_Excerpted records_
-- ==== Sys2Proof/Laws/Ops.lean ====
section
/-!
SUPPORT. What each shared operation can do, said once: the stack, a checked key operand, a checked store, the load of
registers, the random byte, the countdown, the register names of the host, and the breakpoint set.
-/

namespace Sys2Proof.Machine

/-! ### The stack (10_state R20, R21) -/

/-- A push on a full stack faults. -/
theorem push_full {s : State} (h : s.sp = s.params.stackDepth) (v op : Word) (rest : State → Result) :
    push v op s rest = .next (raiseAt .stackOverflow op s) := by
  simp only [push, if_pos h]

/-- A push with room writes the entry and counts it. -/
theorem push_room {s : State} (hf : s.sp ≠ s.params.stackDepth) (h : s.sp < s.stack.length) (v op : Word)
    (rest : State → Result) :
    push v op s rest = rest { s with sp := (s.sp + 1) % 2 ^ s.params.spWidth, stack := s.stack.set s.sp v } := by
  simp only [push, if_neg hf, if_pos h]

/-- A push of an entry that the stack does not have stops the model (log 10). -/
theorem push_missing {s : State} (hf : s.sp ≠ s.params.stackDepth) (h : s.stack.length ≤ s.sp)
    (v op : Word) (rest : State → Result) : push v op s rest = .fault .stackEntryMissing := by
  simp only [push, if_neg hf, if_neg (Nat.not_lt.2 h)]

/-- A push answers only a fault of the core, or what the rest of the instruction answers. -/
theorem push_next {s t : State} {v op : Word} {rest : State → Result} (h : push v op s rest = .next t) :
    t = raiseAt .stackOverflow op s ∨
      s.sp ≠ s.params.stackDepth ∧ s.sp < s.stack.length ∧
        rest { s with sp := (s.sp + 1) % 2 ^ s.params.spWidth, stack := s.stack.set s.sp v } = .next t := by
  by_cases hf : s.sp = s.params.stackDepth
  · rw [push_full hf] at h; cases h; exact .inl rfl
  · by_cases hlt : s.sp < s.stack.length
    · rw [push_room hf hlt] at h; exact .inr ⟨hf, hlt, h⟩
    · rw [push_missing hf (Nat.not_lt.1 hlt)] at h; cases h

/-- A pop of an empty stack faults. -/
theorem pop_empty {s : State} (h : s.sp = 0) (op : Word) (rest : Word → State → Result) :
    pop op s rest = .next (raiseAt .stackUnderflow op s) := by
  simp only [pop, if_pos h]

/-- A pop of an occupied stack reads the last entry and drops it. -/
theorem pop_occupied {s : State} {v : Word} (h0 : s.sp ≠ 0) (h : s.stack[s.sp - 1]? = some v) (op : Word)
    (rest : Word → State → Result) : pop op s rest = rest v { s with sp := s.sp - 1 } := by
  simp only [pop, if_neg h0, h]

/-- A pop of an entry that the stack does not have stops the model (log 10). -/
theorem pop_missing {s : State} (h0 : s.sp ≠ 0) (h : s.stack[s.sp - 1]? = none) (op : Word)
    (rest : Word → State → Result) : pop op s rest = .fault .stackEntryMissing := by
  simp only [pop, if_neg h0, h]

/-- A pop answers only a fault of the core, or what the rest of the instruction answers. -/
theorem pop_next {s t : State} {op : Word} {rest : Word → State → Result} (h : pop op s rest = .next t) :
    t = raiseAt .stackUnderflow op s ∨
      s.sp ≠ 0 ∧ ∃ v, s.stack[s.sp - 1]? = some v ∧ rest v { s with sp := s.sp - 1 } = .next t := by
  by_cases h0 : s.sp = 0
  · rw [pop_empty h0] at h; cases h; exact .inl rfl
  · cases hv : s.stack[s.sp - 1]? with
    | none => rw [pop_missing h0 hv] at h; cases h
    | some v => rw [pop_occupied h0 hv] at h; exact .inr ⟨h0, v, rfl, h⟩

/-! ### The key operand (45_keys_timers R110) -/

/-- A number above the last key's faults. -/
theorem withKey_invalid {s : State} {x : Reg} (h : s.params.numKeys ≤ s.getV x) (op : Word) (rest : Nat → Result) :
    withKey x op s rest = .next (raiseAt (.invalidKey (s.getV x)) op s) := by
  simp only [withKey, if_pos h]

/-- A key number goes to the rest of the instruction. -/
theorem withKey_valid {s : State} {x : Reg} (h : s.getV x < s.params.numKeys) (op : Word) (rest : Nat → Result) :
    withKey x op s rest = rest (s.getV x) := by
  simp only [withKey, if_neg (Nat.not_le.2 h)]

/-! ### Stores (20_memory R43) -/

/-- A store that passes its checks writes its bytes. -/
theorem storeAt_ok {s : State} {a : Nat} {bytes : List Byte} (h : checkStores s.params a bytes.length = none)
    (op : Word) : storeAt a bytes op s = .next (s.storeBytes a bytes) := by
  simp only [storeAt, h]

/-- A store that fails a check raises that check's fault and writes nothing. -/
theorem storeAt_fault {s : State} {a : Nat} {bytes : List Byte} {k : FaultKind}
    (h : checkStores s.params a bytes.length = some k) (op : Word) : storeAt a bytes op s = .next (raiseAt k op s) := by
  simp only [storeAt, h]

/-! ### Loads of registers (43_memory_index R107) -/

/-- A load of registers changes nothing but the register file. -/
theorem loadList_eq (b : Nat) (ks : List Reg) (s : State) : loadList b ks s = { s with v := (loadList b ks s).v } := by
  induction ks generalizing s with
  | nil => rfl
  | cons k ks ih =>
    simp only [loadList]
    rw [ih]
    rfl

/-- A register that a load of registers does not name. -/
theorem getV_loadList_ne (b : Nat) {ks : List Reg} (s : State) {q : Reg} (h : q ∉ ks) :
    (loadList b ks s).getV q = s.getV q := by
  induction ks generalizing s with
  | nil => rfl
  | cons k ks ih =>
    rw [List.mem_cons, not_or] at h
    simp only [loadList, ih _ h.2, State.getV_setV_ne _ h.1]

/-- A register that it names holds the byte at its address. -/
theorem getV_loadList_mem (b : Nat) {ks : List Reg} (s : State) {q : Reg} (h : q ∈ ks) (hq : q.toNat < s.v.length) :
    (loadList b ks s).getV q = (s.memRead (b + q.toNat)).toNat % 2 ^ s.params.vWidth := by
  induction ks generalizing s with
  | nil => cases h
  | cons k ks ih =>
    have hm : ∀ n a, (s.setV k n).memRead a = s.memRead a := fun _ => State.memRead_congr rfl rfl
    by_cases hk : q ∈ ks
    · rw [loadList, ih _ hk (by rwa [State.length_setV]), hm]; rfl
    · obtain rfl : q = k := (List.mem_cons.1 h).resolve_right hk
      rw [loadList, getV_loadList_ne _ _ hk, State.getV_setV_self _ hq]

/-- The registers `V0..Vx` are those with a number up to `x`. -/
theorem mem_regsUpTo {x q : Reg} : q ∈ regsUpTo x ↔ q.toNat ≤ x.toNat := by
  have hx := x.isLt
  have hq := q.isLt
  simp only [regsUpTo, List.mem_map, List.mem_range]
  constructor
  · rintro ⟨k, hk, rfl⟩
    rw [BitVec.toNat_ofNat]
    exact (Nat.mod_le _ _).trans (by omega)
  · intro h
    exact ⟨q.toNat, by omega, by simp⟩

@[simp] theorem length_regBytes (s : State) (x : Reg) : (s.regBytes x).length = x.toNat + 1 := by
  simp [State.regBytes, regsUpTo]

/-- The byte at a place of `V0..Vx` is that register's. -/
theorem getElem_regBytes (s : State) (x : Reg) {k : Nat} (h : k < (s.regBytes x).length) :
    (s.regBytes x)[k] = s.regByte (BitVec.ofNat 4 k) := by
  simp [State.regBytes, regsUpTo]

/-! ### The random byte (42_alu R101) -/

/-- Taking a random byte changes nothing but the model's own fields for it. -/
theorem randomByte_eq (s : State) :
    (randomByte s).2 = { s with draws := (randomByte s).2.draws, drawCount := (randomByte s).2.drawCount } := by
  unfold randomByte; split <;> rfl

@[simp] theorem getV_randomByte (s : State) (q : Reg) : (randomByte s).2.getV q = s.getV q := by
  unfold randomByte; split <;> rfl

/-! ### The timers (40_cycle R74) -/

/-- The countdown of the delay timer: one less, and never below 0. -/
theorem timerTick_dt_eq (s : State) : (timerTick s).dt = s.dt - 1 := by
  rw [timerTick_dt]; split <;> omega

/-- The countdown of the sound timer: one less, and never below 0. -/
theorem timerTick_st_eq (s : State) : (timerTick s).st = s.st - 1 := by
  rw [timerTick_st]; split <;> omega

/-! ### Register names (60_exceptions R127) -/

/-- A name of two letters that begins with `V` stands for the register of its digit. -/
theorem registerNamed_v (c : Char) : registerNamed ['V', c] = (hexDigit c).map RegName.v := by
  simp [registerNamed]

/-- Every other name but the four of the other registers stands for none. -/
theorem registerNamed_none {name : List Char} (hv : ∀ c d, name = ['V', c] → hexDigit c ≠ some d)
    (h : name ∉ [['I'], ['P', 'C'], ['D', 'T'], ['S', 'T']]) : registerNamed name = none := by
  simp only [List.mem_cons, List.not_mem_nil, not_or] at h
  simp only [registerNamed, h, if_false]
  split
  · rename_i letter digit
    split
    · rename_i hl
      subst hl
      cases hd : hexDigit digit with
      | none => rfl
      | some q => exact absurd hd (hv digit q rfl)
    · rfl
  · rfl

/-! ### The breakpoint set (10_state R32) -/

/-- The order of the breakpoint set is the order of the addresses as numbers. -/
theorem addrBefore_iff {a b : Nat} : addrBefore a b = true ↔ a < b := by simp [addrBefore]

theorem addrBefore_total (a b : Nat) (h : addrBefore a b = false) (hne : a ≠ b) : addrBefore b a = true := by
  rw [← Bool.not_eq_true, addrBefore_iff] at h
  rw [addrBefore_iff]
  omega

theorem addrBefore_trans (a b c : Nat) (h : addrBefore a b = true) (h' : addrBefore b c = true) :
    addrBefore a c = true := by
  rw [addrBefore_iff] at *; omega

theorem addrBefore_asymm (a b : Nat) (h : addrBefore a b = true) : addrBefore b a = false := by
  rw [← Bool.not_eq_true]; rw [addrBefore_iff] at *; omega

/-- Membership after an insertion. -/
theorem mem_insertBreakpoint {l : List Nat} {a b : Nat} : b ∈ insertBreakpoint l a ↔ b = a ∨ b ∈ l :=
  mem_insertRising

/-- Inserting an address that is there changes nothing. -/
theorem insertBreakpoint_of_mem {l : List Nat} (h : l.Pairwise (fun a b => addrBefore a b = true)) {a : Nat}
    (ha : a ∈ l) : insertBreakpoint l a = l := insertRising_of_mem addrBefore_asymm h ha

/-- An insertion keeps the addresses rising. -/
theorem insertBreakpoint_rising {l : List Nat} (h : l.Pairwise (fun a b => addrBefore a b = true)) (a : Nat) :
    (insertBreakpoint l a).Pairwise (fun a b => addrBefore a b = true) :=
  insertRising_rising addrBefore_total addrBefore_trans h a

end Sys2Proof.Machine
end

_Task statement_
The line above containing "rename_i letter digit", the line containing "theorem addrBefore_asymm (a", and every line between them are to be transcribed exactly; no other line is wanted.

_Written solution_
  · rename_i letter digit
    split
    · rename_i hl
      subst hl
      cases hd : hexDigit digit with
      | none => rfl
      | some q => exact absurd hd (hv digit q rfl)
    · rfl
  · rfl

/-! ### The breakpoint set (10_state R32) -/

/-- The order of the breakpoint set is the order of the addresses as numbers. -/
theorem addrBefore_iff {a b : Nat} : addrBefore a b = true ↔ a < b := by simp [addrBefore]

theorem addrBefore_total (a b : Nat) (h : addrBefore a b = false) (hne : a ≠ b) : addrBefore b a = true := by
  rw [← Bool.not_eq_true, addrBefore_iff] at h
  rw [addrBefore_iff]
  omega

theorem addrBefore_trans (a b c : Nat) (h : addrBefore a b = true) (h' : addrBefore b c = true) :
    addrBefore a c = true := by
  rw [addrBefore_iff] at *; omega

theorem addrBefore_asymm (a b : Nat) (h : addrBefore a b = true) : addrBefore b a = false := by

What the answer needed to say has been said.